Photographs of hazy scenes typically suffer having low contrast and offer a limited visibility of the scene. This article describes a new method for single-image dehazing that relies on a generic regularity in natural images where pixels of small image patches typically exhibit a 1D distribution in RGB color space, known as color-lines. We derive a local formation model that explains the color-lines in the context of hazy scenes and use it for recovering the scene transmission based on the lines' offset from the origin. The lack of a dominant color-line inside a patch or its lack of consistency with the formation model allows us to identify and avoid false predictions. Thus, unlike existing approaches that follow their assumptions across the entire image, our algorithm validates its hypotheses and obtains more reliable estimates where possible.
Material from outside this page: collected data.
/-- A record's bytes at a phase. -/
def ORec.bytes (r : ORec) (phase : Bool) : List Byte :=
  let vb := if r.words.isEmpty then 0 else if r.partialN = 0 then 8 else r.partialN
  padTo (64 * r.span)
    (recHeader r.seq r.words.length r.ty (vb + b2n r.device * 16 + b2n phase * 128) (r.ctx + r.flow * 2 ^ 20) r.job
      r.span r.time ++ r.words.flatMap (leBytes 8))

/-- A pad record's header (R285). -/
def padBytes (span time : Nat) (phase : Bool) : List Byte :=
  recHeader 0 0 0xFF (16 + 32 + b2n phase * 128) 0 0xFFFF span time

/-- The record that drains next: the lowest sequence number of the draining bank. -/
def Outlet.nextDone (x : Outlet) : Option ORec :=
  (x.done.filter (·.bank == 1 - x.fill)).foldl (fun b r =>
    match b with | none => some r | some q => if r.seq < q.seq then some r else some q) none

/-- Pad words that must precede a record at an index. -/
def padFor (size wr span : Nat) : Nat := if wr + span ≤ size then 0 else size - wr

/-- Whether a record and its pad fit the ring's free room (R285). -/
def ringFits (size wr rd span : Nat) : Bool := padFor size wr span + span ≤ (rd + size - wr - 1) % size

/-- Ring bytes go to DDR5 or, through PF1, to host memory; the standby writes none to host memory (R446). -/
def State.ringPut (o a : Nat) (bs : List Byte) (s : State) : State :=
  if s.outDest o = 0 then s.ddrWr 4 a bs else if s.standby then s else s.hostPut a bs

/-- PF1's message moderation (R405): a record written counts toward the outlet's vector. -/
def State.moderate (o : Nat) (s : State) : State :=
  if s.outDest o = 0 || s.standby then s else
  let cfg := s.reg .pf1 (4 + 4 * o) 1
  let x := s.outlet o
  if bits cfg 15 0 ≤ x.modCount + 1 then
    (s.updOutlet o fun x => { x with modCount := 0, modSince := none }).msix1 o
  else s.updOutlet o fun x => { x with modCount := x.modCount + 1, modSince := some (x.modSince.getD s.time) }

/-- A record that fails its body check is dropped before the drain (R286). -/
def State.dropRec (o : Nat) (r : ORec) (s : State) : State :=
  (((s.updOutlet o fun x =>
      { x with done := x.done.filter (·.seq != r.seq), dropCnt := sat32 x.dropCnt 1, dropped := true }).note (.w1c (.out o) 13) 1).event cOut o
    0x80FF (o + r.seq * 2 + (r.ctx + r.flow * 2 ^ 20) * 2 ^ 33)).alert (4 + o)

/-- The next index and phase after `n` wide words. -/
def ringNext (size wr n : Nat) (ph : Bool) : Nat × Bool :=
  if wr + n < size then (wr + n, ph) else (wr + n - size, !ph)

/-- Whether the outlet's destination can be written now (R424). -/
def State.destOpen (s : State) (o : Nat) : Bool :=
  s.outDest o == 0 || s.standby || (s.host.pf1.bme && !s.host.pf1.d3)

/-- The record as its bank gives it back: an upset has changed bits of one word. -/
def ORec.flip (r : ORec) (upset : Option (Nat × Nat)) : ORec :=
  match upset with
  | none => r
  | some (i, m) => { r with words := r.words.modify i fun w => w ^^^ (m % 2 ^ 64) }

/-- OUT_RD as a ring-space check of this fc sees it: a write of the same fc applies from the next (Table 08-7). -/
def State.rdSeen (s : State) (o : Nat) : Nat := s.oldOf (0x100010 + 0x100 * o) (s.outlet o).rd

/-- OUTLET_RECORD_DRAIN (R284 to R286): the next committed record of the draining bank is dropped where its body fails the
check, or written to the ring with the pad record it needs, its header last. `upset` is what an upset has done to a word of
the bank since it was accepted. -/
def execOutletRecordDrain (outlet : Nat) (upset : Option (Nat × Nat)) (s : State) : Out :=
  State.inDom (outDom outlet) (fun s =>
    let x := s.outlet outlet
    match x.nextDone.map (·.flip upset) with
    | none => s
    | some r =>
      if r.crc != r.acc then s.dropRec outlet r
      else if !s.epochFree r.epoch || !s.destOpen outlet then s
      else
        let size := s.outSize outlet
        if !ringFits size x.wr (s.rdSeen outlet) r.span then s
        else
          let pad := padFor size x.wr r.span
          let s1 := if pad = 0 then s else s.ringPut outlet (s.outBase outlet + 64 * x.wr) (padBytes pad s.time x.phase)
          let (w0, p0) := ringNext size x.wr pad x.phase
          let bs := r.bytes p0
          let a := s.outBase outlet + 64 * w0
          let s2 := (s1.ringPut outlet (a + 64) (bs.drop 64)).ringPut outlet a (bs.take 64)
          let (w1, p1) := ringNext size w0 r.span p0
          ((s2.updOutlet outlet fun x =>
            { x with done := x.done.filter (·.seq != r.seq), wr := w1, wr2 := w1, phase := p1, ckWr := w1, ckPhase := p1,
                     ckRd := x.rd, drain := r.seq + 1, drain2 := r.seq + 1 }).moderate outlet)) s

/-- The two copies of every pointer agree (R288). -/
def Outlet.agree (x : Outlet) : Bool := x.extX == (0, 0) && x.wr == x.wr2 && x.rd == x.rd2 && x.drain == x.drain2

/-- The second copy of a pointer differs from now on by some bits: 0 and 1 the free-extent pointers, 2 the drain pointer, 3
the write index, 4 the read index. -/
def Outlet.upset (x : Outlet) (ptr m : Nat) : Outlet :=
  if ptr = 0 then { x with extX := (x.extX.1 ^^^ m, x.extX.2) }
  else if ptr = 1 then { x with extX := (x.extX.1, x.extX.2 ^^^ m) }
  else if ptr = 2 then { x with drain2 := x.drain2 ^^^ m }
  else if ptr = 3 then { x with wr2 := x.wr2 ^^^ m }
  else { x with rd2 := x.rd2 ^^^ m }

/-- The reset of an outlet (R289): open and unwritten records are dropped, the dropped open keys are dead, and the ring
indices come from their checkpoints. -/
def State.outReset (o : Nat) (s : State) : State :=
  let x := s.outlet o
  let no := min 0xFFFF x.open_.length
  let nd := min 0xFFFF x.done.length
  (((s.updOutlet o fun x =>
    { x with open_ := [], done := [],
             dead := x.dead ++ (x.open_.filter (fun r => !r.device)).map (fun r => (r.ctx, r.flow)),
             wr := x.ckWr, wr2 := x.ckWr, rd := x.ckRd, rd2 := x.ckRd, phase := x.ckPhase, drain := x.seq, drain2 := x.seq,
             extX := (0, 0), lostOpen := no, lostDone := nd, reset_ := true, resetCnt := sat32 x.resetCnt 1 }).note
    (.w1c (.out o) 14) 1).event cOut o OUTLET_RESET (no + nd * 2 ^ 16)).alert (4 + o)

/-- OUTLET_RESET (R288, R289): an upset changes bits of one copy of a pointer; the fc's comparison then resets the outlet where
two copies disagree. -/
def execOutletReset (outlet ptr m : Nat) (s : State) : Out :=
  State.inDom (outDom outlet) (fun s =>
    if 2 ≤ outlet then s else
    let s1 := s.updOutlet outlet fun x => x.upset ptr m
    if (s1.outlet outlet).agree then s1 else s1.outReset outlet) s

/-! ### Records of compare units and of firmware (R276, R290, R291) -/

/-- Whether a device-written record can enter its outlet now. -/
def State.cuRecRoom (s : State) (r : CuRec) : Bool :=
  !s.outEn r.outlet ||
    (cdiv r.words.length 64 ≤ (s.outlet r.outlet).free (s.outlet r.outlet).fill &&
      (s.seqFor r.outlet r.ctx r.flow).isSome)

/-- A device-written record enters its outlet and is committed as it is written, or is discarded when the outlet is
not enabled. -/
def State.putCuRec (r : CuRec) (s : State) : State :=
  if !s.outEn r.outlet then s
  else
    let q := match s.seqFor r.outlet r.ctx r.flow with | some q => q | none => none
    (s.commitRec r.outlet { ctx := r.ctx, flow := r.flow, job := r.job, ty := r.ty, words := r.words,
                            acc := crc32 (r.words.flatMap (leBytes 8)),
                            bank := (s.outlet r.outlet).fill, device := true } q).useSeq r.outlet q

/-- A write to OUT_RD is accepted when it lies at or before OUT_WR, counting from OUT_RD (R295). -/
def outRdOk (size wr rd v : Nat) : Bool := v < size && (v + size - rd) % size ≤ (wr + size - rd) % size

/-- OUT_RD_WRITE (R295). In pair mode the write is journalled (R463); the standby ignores it. -/
def State.outRdWrite (o v : Nat) (s : State) : State :=
  let x := s.outlet o
  let v' := bits v 25 0
  if outRdOk (s.outSize o) x.wr x.rd v' then
    (s.noteOld (0x100010 + 0x100 * o) x.rd).updOutlet o fun x => { x with rd := v', rd2 := v', ckRd := v', ckWr := x.wr }
  else (s.updOutlet o fun x => { x with rdBad := true }).note (.w1c (.out o) 12) 1

end Sys2Proof.Machine
end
In addition, we describe a Markov random field model dedicated to producing complete and regularized transmission maps given noisy and scattered estimates. Unlike traditional field models that consist of local coupling, the new model is augmented with long-range connections between pixels of similar attributes. These connections allow our algorithm to properly resolve the transmission in isolated regions where nearby pixels do not offer relevant information.

An extensive evaluation of our method over different types of images and its comparison to state-of-the-art methods over established benchmark images show a consistent improvement in the accuracy of the estimated scene transmission and recovered haze-free radiances.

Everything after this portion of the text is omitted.